Table II shows the selectivity and cross-reactivity of cyclic nuleotide analogs determined by the ITC method. Interestingly, 8-Br-cGMP can be a substrate for PDE8A with a K_m as low as 0.55 μM. For PDE9, 8-Br-cAMP is a reasonable substrate (K_m =5.99 μM), while 8-Br-cGMP and 8-pCPT-cGMP are potentially effective inhibitors in the cell (Ki=0.77 μM and 1.29 μM respectively).

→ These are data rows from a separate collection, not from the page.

theorem moving_of_state {c : Ctx} {st : UnitState} (state : c.state = st) (still : st.moving = false) : c.state.moving = false := by
  rw [state]
  exact still

end Commands

/-! ### STOP_PROGRAM (R97, R128, R169, R192) -/

section Stops

variable {e : Env} {f g : Floor} {u w : PlantUnit} {c : Fin 12}

/-- The context of a unit that has left its program. -/
def Ctx.stopped (u : PlantUnit) (c : Ctx) : Ctx :=
  ⟨match u with | .vessel _ => .done | _ => .loaded, none, none, c.batch, none, none⟩

/-- R128: the records of a vessel that leaves its program, before it decides. -/
def Vessel.stopped (x : Vessel) : Vessel :=
  { x with
    fill := .none
    endCo2 := match x.ctx.pos with
      | some p => some (stepCo2Limit p.fields, stepCo2Hysteresis p.fields)
      | none => x.endCo2
    ctx := { x.ctx.enter .done with pos := none } }

theorem vesselStopProgram_eq (e : Env) (v : Fin 6) (f : Floor) :
    vesselStopProgram e v f = vesselRound e v ((stopUnitChannel e (.vessel v) f).vessel v Vessel.stopped) := rfl

/-- R97: the channels of a kiln that leaves its program are those of its STOP. -/
theorem kilnStopProgram_channels (e : Env) (k : Fin 2) (f : Floor) : (kilnStopProgram e k f).channels =
    (stopUnitChannel e (.kiln k) (if f.kilns[k].peat ≠ .none then endPeat e k f else f)).channels := by
  simp only [kilnStopProgram]
  generalize stopUnitChannel e (.kiln k) (if f.kilns[k].peat ≠ .none then endPeat e k f else f) = g
  rw [apply_ite Floor.channels]
  simp

theorem stopProgram_ctx (u w : PlantUnit) : (stopProgram e u f).ctx w = if w = u then (f.ctx u).stopped u else f.ctx w := by
  cases u with
  | vessel v =>
    have vessels : (stopUnitChannel e (.vessel v) f).vessels = f.vessels := by simp
    rw [stopProgram, vesselStopProgram_eq, vesselRound_ctx, vessel_ctx, stopUnitChannel_ctx, vessels]
    rfl
  | box b =>
    rw [stopProgram, boxStopped_ctx, updCtx_ctx]
    rfl
  | kiln k =>
    rw [stopProgram, updCtx_ctx, kilnStopProgram_ctx, kilnStopProgram_ctx]
    rfl


theorem stopProgram_onlyUnit (u : PlantUnit) : f.OnlyUnit u (stopProgram e u f) :=
  onlyUnit_of_ctx (stopProgram_ctx u) (by simp) (by simp) (by simp)

/-- R97: the channel of a vessel or kiln that has left its program is not open. -/
theorem stopProgram_shut (binds : e.bank.unitChannel u = some c) (notBox : ∀ b, u ≠ .box b) :
    (stopProgram e u f).channels[c].isOpen = false := by
  cases u with
  | vessel v =>
    have channels : (stopProgram e (.vessel v) f).channels = (stopUnitChannel e (.vessel v) f).channels := by
      simp [stopProgram, vesselStopProgram]
    rw [channels]
    exact stopUnitChannel_shut binds
  | box b => exact absurd rfl (notBox b)
  | kiln k =>
    rw [stopProgram, updCtx_channels, kilnStopProgram_channels]
    exact stopUnitChannel_shut binds

/-- R157: a box that does not hold the grant has no request left once it is dropped. -/
theorem dropRequest_gone {b : Fin 12} (other : f.arbiter.grant ≠ some b) :
    (dropRequest b f).arbiter = f.arbiter.drop b := by
  rw [dropRequest, if_neg other]
  rfl

theorem boxStopped_request {b : Fin 12} (other : f.arbiter.grant ≠ some b) (day : Option (List Int)) :
    (boxStopped e b day f).arbiter.hasRequest b = false := by
  have left : boxLeaves e b (dropRequest b f) = dropRequest b f :=
    boxLeaves_ungranted (by rw [dropRequest_gone other]; exact other)
  have arbiter : (boxStopped e b day f).arbiter = f.arbiter.drop b := by
    simp only [boxStopped, left]
    cases day <;> simp [dropRequest_gone other]
  rw [arbiter]
  exact drop_hasRequest _ _

end Stops

/-- Settles O29: STOP_PROGRAM of a vessel, a box and a kiln. -/
theorem stopProgramUnloads : Obligations.StopProgramUnloads := by
  intro r s u h named state
  have still : (s.floor.ctx u).state.moving = false := by
    simp only [List.mem_cons, List.not_mem_nil, or_false] at state
    obtain state | state | state | state := state <;> rw [state] <;> rfl
  obtain ⟨t, q, runs, served, told⟩ := exec_unit_works h (by decide) named still
  have serves : (serveUnit .stopProgram r s.env u (s.floor.withQueue q)).1 = stopProgram s.env u (s.floor.withQueue q) := by
    simp only [List.mem_cons, List.not_mem_nil, or_false] at state
    simp only [serveUnit, serveStopProgram, withQueue_ctx]
    obtain state | state | state | state := state <;> rw [state]
  rw [serves] at told
  refine ⟨t, runs, served, (stopProgram_onlyUnit u).queued.told told, ?_, ?_, fun c binds notBox => ?_⟩
  · rw [told.ctx, stopProgram_ctx, if_pos rfl]
    rfl
  · rintro b rfl other
    rw [told.arbiter]
    exact boxStopped_request (f := (s.floor.withQueue q).updCtx (.box b) Ctx.unloadProgram) other _
  · exact (told.channels.each c).shut (stopProgram_shut binds notBox)

/-! ### MANUAL and AUTO (R96, R127, R169, R192) -/

section Manual

variable {e : Env} {f g h : Floor} {u w : PlantUnit} {back : ResumeState}

/-- R96: the states that a unit may leave for MANUAL, with the state to return to. -/
theorem manualResume_of {c : Ctx} (leaves : (c.state = .loaded ∧ back = .loaded) ∨ (c.state = .running ∧ back = .running) ∨
    (c.state = .done ∧ back = .done) ∨ (c.state = .held ∧ c.reason ≠ some .programGone ∧ c.resume = some back)) :
    manualResume c = some back ∧ c.state ≠ .manual ∧ c.state.moving = false := by
  obtain ⟨state, rfl⟩ | ⟨state, rfl⟩ | ⟨state, rfl⟩ | ⟨state, there, resume⟩ := leaves
  · simp only [manualResume, state]
    decide
  · simp only [manualResume, state]
    decide
  · simp only [manualResume, state]
    decide
  · simp only [manualResume, state, if_neg there, resume]
    exact ⟨trivial, by decide, rfl⟩

/-- A unit that enters MANUAL. -/
def entersManual (u : PlantUnit) (back : ResumeState) (f : Floor) : Floor :=
  f.updCtx u fun c => { c.enter .manual with resume := some back }

theorem unitManual_ctx (u w : PlantUnit) : (unitManual e u f).ctx w = f.ctx w := by
  cases u <;> simp [unitManual]

theorem entersManual_ctx : (unitManual e u (entersManual u back f)).ctx w =
    if w = u then { f.ctx u with state := .manual, reason := none, resume := some back, noted := none } else f.ctx w := by
  rw [unitManual_ctx, entersManual, updCtx_ctx]
  rfl

theorem entersManual_onlyUnit : f.OnlyUnit u (unitManual e u (entersManual u back f)) :=
  onlyUnit_of_ctx (fun _ => entersManual_ctx) (by simp [entersManual]) (by simp [entersManual]) (by simp [entersManual])

/-- R127: a vessel in MANUAL has no decisions. -/
theorem vesselManual_outs (e : Env) (v : Fin 6) (f : Floor) (o : Fin 5) :
    ((vesselManual e v f).vesselAt v).outs[o] = ⟨.none, false⟩ := by
  rw [vesselManual, Floor.vesselAt, vessel_vessels, upd_get_self]
  simp [Vessel.forgetOutputs]

/-- R169: a box in MANUAL has no fan decision. -/
theorem boxManual_fan {b : Fin 12} (manual : (f.boxAt b).ctx.state = .manual) : ((boxManual e b f).boxAt b).fan = none := by
  have forgets : (f.box b fun x => { x with fan := none, fanPending := false }).boxAt b =
      { f.boxAt b with fan := none, fanPending := false } :=
    (box_boxAt (b := b) (c := b) _).trans (if_pos rfl)
  have idle : ¬UnitState.decides ((f.box b fun x => { x with fan := none, fanPending := false }).boxAt b).ctx.state := by
    rw [forgets]
    simp [UnitState.decides, manual]
  rw [boxManual, boxLeaves_boxAt idle, forgets]

theorem autoStops_ctx (u w : PlantUnit) : (autoStops e u f).ctx w = f.ctx w := by
  cases u <;> simp [autoStops]

theorem unitAuto_ctx (u w : PlantUnit) : (unitAuto e u f).ctx w = f.ctx w := by
  cases u with
  | vessel v => exact vesselRound_ctx w
  | box b => exact boxRound_ctx w
  | kiln k =>
    simp only [unitAuto]
    split
    · exact decidePhase_ctx w
    · rfl

/-- R96: the context of a unit that has left MANUAL. -/
def Ctx.leavesManual (back : ResumeState) (c : Ctx) : Ctx :=
  match back with
  | .running => c.heldFor .station
  | .loaded => { c with state := .loaded, reason := none, resume := none, noted := none }
  | .done => { c with state := .done, reason := none, resume := none, noted := none }

theorem leaveManual_ctx (resume : (f.ctx u).resume = some back) :
    (leaveManual e u f).ctx w = if w = u then (f.ctx u).leavesManual back else f.ctx w := by
  simp only [leaveManual, resume]
  cases back with
  | running => exact enterHeld_ctx ..
  | loaded => exact updCtx_ctx ..
  | done => exact updCtx_ctx ..

theorem serveAuto_ctx (manual : (f.ctx u).state = .manual) (resume : (f.ctx u).resume = some back) :
    (serveAuto e u f).1.ctx w = if w = u then (f.ctx u).leavesManual back else f.ctx w := by
  rw [serveAuto, if_pos manual, unitAuto_ctx, leaveManual_ctx (by rw [autoStops_ctx]; exact resume), autoStops_ctx, autoStops_ctx]

end Manual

Therefore the data obtained by the ITC, underline the importance of careful analysis of all cyclic nucleotide analogs used as probes of cAMP or cGMP siganling pathways, since these analogs could have multiple targets in different types of cells. For example the Epac selective activator, Sp-8-pCPT-2-0-Me- cAMPS, while not a substrate for any PDE is quite a good inhibitor of several of them. Similarly the slighely less effective Epac inhibitor, 8-pCPT-2-0-Me cAMP is a rather good substrate for PDE5.